There is a little-known but highly recommended form of relief available to non-citizens who are considered “removable” from the United States. This form of relief is called “Voluntary Departure.” The advantage of Voluntary Departure is that, in many cases, there is no bar to returning to the United States if the noncitizen is eligible to return to the United States as an immigrant or nonimmigrant. That is, a non-citizen can return to the United States without having a formal deportation on record. Of course, there is the obvious disadvantage, and that is that the non-citizen must leave the United States in an effective and timely manner. If a non-citizen does not leave the United States, there are serious consequences: the non-citizen is no longer eligible for future Voluntary Departure, is also no longer eligible for other forms of relief from removal, and may incur fines of thousands of dollars.

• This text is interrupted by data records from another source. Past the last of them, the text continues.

-- ==== Sys2Proof/Laws/KeepsSoftReset.lean ====
section
/-!
SUPPORT. Laws/KeepsSoftReset.lean: the operations of Machine/SoftReset.lean keep the queue, the clock and the form of the memory.
-/
namespace Sys2Proof.Laws
open Sys2Proof Sys2Proof.Machine

variable {s0 : State}
set_option linter.unreachableTactic false
set_option linter.unusedTactic false

theorem keeps_resetJob {n : Nat} {urgent : Bool} {s : State} (hk : Keeps s0 s) :
    Keeps s0 (resetJob n urgent s) := by
  unfold resetJob
  repeat' (first | (extract_lets +onlyGivenNames x; first | (refine (fun hx : Keeps s0 x => ?_) ?_ <;> [clear_value x; subst x]) | (refine (fun hx : KeepsF Prod.fst s0 x => ?_) ?_ <;> [(clear_value x; replace hx := hx.fst); (subst x; refine KeepsF.ofFst ?_)]) | (have _f := fun a => x a; clear _f; subst x) | clear_value x) | with_reducible assumption | with_reducible apply keeps_sendAbort | with_reducible apply keeps_updJobAt | with_reducible apply keeps_missAborted | with_reducible refine Keeps.ite1 ?_ ?_ | with_reducible refine Keeps.ite ?_ ?_ | split | fail_if_no_progress (with_reducible apply Keeps.update) | intro _ _ | dsimp only)

theorem keeps_resetSources {s : State} {lo : Nat} {n : Nat} (hk : Keeps s0 s) :
    Keeps s0 (resetSources s lo n) := by
  unfold resetSources
  repeat' (first | (extract_lets +onlyGivenNames x; first | (refine (fun hx : Keeps s0 x => ?_) ?_ <;> [clear_value x; subst x]) | (refine (fun hx : KeepsF Prod.fst s0 x => ?_) ?_ <;> [(clear_value x; replace hx := hx.fst); (subst x; refine KeepsF.ofFst ?_)]) | (have _f := fun a => x a; clear _f; subst x) | clear_value x) | with_reducible assumption | with_reducible apply keeps_updSrc | with_reducible apply keeps_freeOwn | with_reducible refine Keeps.ite ?_ ?_ | with_reducible refine Keeps.foldl (fun _ _ _ => ?_) ?_ | with_reducible refine Keeps.foldl1 (fun _ _ _ => ?_) ?_ | split | fail_if_no_progress (with_reducible apply Keeps.update) | dsimp only)

theorem keeps_resetDev {s : State} {e : Nat} (hk : Keeps s0 s) :
    Keeps s0 (resetDev s e) := by
  unfold resetDev
  repeat' (first | (extract_lets +onlyGivenNames x; first | (refine (fun hx : Keeps s0 x => ?_) ?_ <;> [clear_value x; subst x]) | (refine (fun hx : KeepsF Prod.fst s0 x => ?_) ?_ <;> [(clear_value x; replace hx := hx.fst); (subst x; refine KeepsF.ofFst ?_)]) | (have _f := fun a => x a; clear _f; subst x) | clear_value x) | with_reducible assumption | with_reducible apply keeps_freeOwn | with_reducible apply keeps_freePic | with_reducible apply keeps_updDev | with_reducible refine Keeps.ite1 ?_ ?_ | with_reducible refine Keeps.ite ?_ ?_ | with_reducible refine Keeps.foldl (fun _ _ _ => ?_) ?_ | with_reducible refine Keeps.foldl1 (fun _ _ _ => ?_) ?_ | split | fail_if_no_progress (with_reducible apply Keeps.update) | intro _ _ | dsimp only)

theorem keeps_resetEnl {s : State} {e : Nat} (hk : Keeps s0 s) :
    Keeps s0 (resetEnl s e) := by
  unfold resetEnl
  repeat' (first | (extract_lets +onlyGivenNames x; first | (refine (fun hx : Keeps s0 x => ?_) ?_ <;> [clear_value x; subst x]) | (refine (fun hx : KeepsF Prod.fst s0 x => ?_) ?_ <;> [(clear_value x; replace hx := hx.fst); (subst x; refine KeepsF.ofFst ?_)]) | (have _f := fun a => x a; clear _f; subst x) | clear_value x) | with_reducible assumption | with_reducible apply keeps_lanesDone | with_reducible apply keeps_freeInput | with_reducible apply keeps_setEng | split | dsimp only)

theorem keeps_resetKey {s : State} (hk : Keeps s0 s) :
    Keeps s0 (resetKey s) := by
  unfold resetKey
  repeat' (first | (extract_lets +onlyGivenNames x; first | (refine (fun hx : Keeps s0 x => ?_) ?_ <;> [clear_value x; subst x]) | (refine (fun hx : KeepsF Prod.fst s0 x => ?_) ?_ <;> [(clear_value x; replace hx := hx.fst); (subst x; refine KeepsF.ofFst ?_)]) | (have _f := fun a => x a; clear _f; subst x) | clear_value x) | with_reducible assumption | with_reducible apply keeps_updKey | with_reducible apply keeps_fromHeld | with_reducible refine Keeps.foldl (fun _ _ _ => ?_) ?_ | with_reducible refine Keeps.foldl1 (fun _ _ _ => ?_) ?_ | split | fail_if_no_progress (with_reducible apply Keeps.update) | dsimp only)

theorem keeps_resetSfl {s : State} (hk : Keeps s0 s) :
    Keeps s0 (resetSfl s) := by
  unfold resetSfl
  repeat' (first | (extract_lets +onlyGivenNames x; first | (refine (fun hx : Keeps s0 x => ?_) ?_ <;> [clear_value x; subst x]) | (refine (fun hx : KeepsF Prod.fst s0 x => ?_) ?_ <;> [(clear_value x; replace hx := hx.fst); (subst x; refine KeepsF.ofFst ?_)]) | (have _f := fun a => x a; clear _f; subst x) | clear_value x) | with_reducible assumption | with_reducible apply keeps_updSfl | with_reducible apply keeps_sflWaiting | with_reducible refine Keeps.foldl (fun _ _ _ => ?_) ?_ | with_reducible refine Keeps.foldl1 (fun _ _ _ => ?_) ?_ | split | fail_if_no_progress (with_reducible apply Keeps.update) | dsimp only)

theorem keeps_resetPlan {s : State} (hk : Keeps s0 s) :
    Keeps s0 (resetPlan s) := by
  unfold resetPlan
  repeat' (first | (extract_lets +onlyGivenNames x; first | (refine (fun hx : Keeps s0 x => ?_) ?_ <;> [clear_value x; subst x]) | (refine (fun hx : KeepsF Prod.fst s0 x => ?_) ?_ <;> [(clear_value x; replace hx := hx.fst); (subst x; refine KeepsF.ofFst ?_)]) | (have _f := fun a => x a; clear _f; subst x) | clear_value x) | with_reducible assumption | with_reducible apply keeps_raise | with_reducible apply keeps_hwFault | with_reducible apply keeps_updPlb | with_reducible apply keeps_keyAbort | with_reducible refine Keeps.ite1 ?_ ?_ | with_reducible refine Keeps.ite ?_ ?_ | split | fail_if_no_progress (with_reducible apply Keeps.update) | intro _ _ | dsimp only [id] | dsimp only)

theorem keeps_softWork {s : State} {pg : Nat} (hk : Keeps s0 s) :
    Keeps s0 (softWork s pg) := by
  unfold softWork
  repeat' (first | (extract_lets +onlyGivenNames x; first | (refine (fun hx : Keeps s0 x => ?_) ?_ <;> [clear_value x; subst x]) | (refine (fun hx : KeepsF Prod.fst s0 x => ?_) ?_ <;> [(clear_value x; replace hx := hx.fst); (subst x; refine KeepsF.ofFst ?_)]) | (have _f := fun a => x a; clear _f; subst x) | clear_value x) | with_reducible assumption | with_reducible apply keeps_seamSoftReset | with_reducible apply keeps_resetPlan | with_reducible apply keeps_answer | with_reducible apply keeps_resetJob | with_reducible apply keeps_resetDev | with_reducible apply keeps_resetEnl | with_reducible apply keeps_resetSources | with_reducible refine Keeps.ite1 ?_ ?_ | with_reducible refine Keeps.ite ?_ ?_ | split | fail_if_no_progress (with_reducible apply Keeps.update) | intro _ _ | dsimp only)

theorem keeps_softAfter {old : State} {s : State} {pg : Nat} (hk : Keeps s0 s) :
    Keeps s0 (softAfter old s pg) := by
  unfold softAfter
  repeat' (first | with_reducible assumption | with_reducible apply keeps_cshSoftReset | with_reducible apply keeps_resetKey | with_reducible apply keeps_resetSfl | with_reducible apply keeps_wb | with_reducible apply keeps_wf | with_reducible refine Keeps.foldl (fun _ _ _ => ?_) ?_ | with_reducible refine Keeps.foldl1 (fun _ _ _ => ?_) ?_ | split | dsimp only)

theorem keeps_softReset {s : State} {pg : Nat} (hk : Keeps s0 s) :
    Keeps s0 (softReset s pg) := by
  unfold softReset
  repeat' (first | (extract_lets +onlyGivenNames x; first | (refine (fun hx : Keeps s0 x => ?_) ?_ <;> [clear_value x; subst x]) | (refine (fun hx : KeepsF Prod.fst s0 x => ?_) ?_ <;> [(clear_value x; replace hx := hx.fst); (subst x; refine KeepsF.ofFst ?_)]) | (have _f := fun a => x a; clear _f; subst x) | clear_value x) | with_reducible assumption | with_reducible apply keeps_softWork | with_reducible apply keeps_seamResets | with_reducible apply keeps_resetRegs | with_reducible apply keeps_wb | with_reducible apply keeps_softAfter | dsimp only)

theorem keeps_execSoftResetDone {page : Nat} {s : State} (hk : Keeps s0 s) :
    KeepsO s0 (execSoftResetDone page s) := by
  unfold execSoftResetDone
  repeat' (first | with_reducible assumption | with_reducible apply keeps_wb | with_reducible refine KeepsO.next ?_ | with_reducible refine KeepsO.ite ?_ ?_ | with_reducible refine Keeps.ite ?_ ?_ | with_reducible refine Keeps.ite1 ?_ ?_ | split | dsimp only)

end Sys2Proof.Laws
end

There are several stages in which a non-citizen can apply for Voluntary Departure. First, the non-citizen can apply before removal proceedings begin. At this stage, the non-citizen’s application will be made to the District Director of the Department of Homeland Security (“DHS”). Immigration and Customs Enforcement (“ICE”), an agency within DHS, may accept such a request at any of its field offices. Second, the non-citizen may apply after removal proceedings have begun, but before removal proceedings are complete. At this stage, the non-citizen must appear at the Master Calendar Hearing (“MCH”) and expressly request Voluntary Departure from the IJ. The IJ may grant Voluntary Departure within 30 days of the MCH or beyond that time if so provided by DHS. Third, the non-citizen can request Voluntary Departure at the end of the deportation process. This third stage is more complicated than the first two; because at this stage, the non-citizen must show that they are ready, willing, and able to leave the US on their own, that they have been a person of good moral character for the previous five years, that they have been physically present in the United States for a period of at least one year immediately preceding the service of the Notice to Appear, is not removable under certain sections of the Immigration and Nationality Act (“INA”) for having committed certain security-related or aggravated crimes , Voluntary Departure was not previously granted, and that merits the favorable exercise of discretion. In addition, the non-citizen must demonstrate by clear and convincing evidence that he has the financial ability to leave the US and that he intends to do so. In the first and second stages, proof of good morals is not required.

Once you have been granted voluntary departure and leave the US, there may be time limits on when you are eligible to legally return to the US if you have lived in the US illegally for more than 180 days but less than a year and you are granted Voluntary Departure (Stage 1, above) by DHS or self-absent, you will be barred from returning to the US for three years. If with the same previous facts you request Voluntary Departure from the IJ, you will not be subject to the three-year ban. If, on the other hand, you have lived in the US illegally for more than a year (continuously) and you are granted voluntary departure by DHS or IJ, or you leave on your own, you will be barred from returning to the US. USA ten years. Whether it’s the three-year or the ten-year bar, there may be “hardship waivers” you can apply for to get past the bar back.

This article is intended as an introduction only and does not constitute legal advice.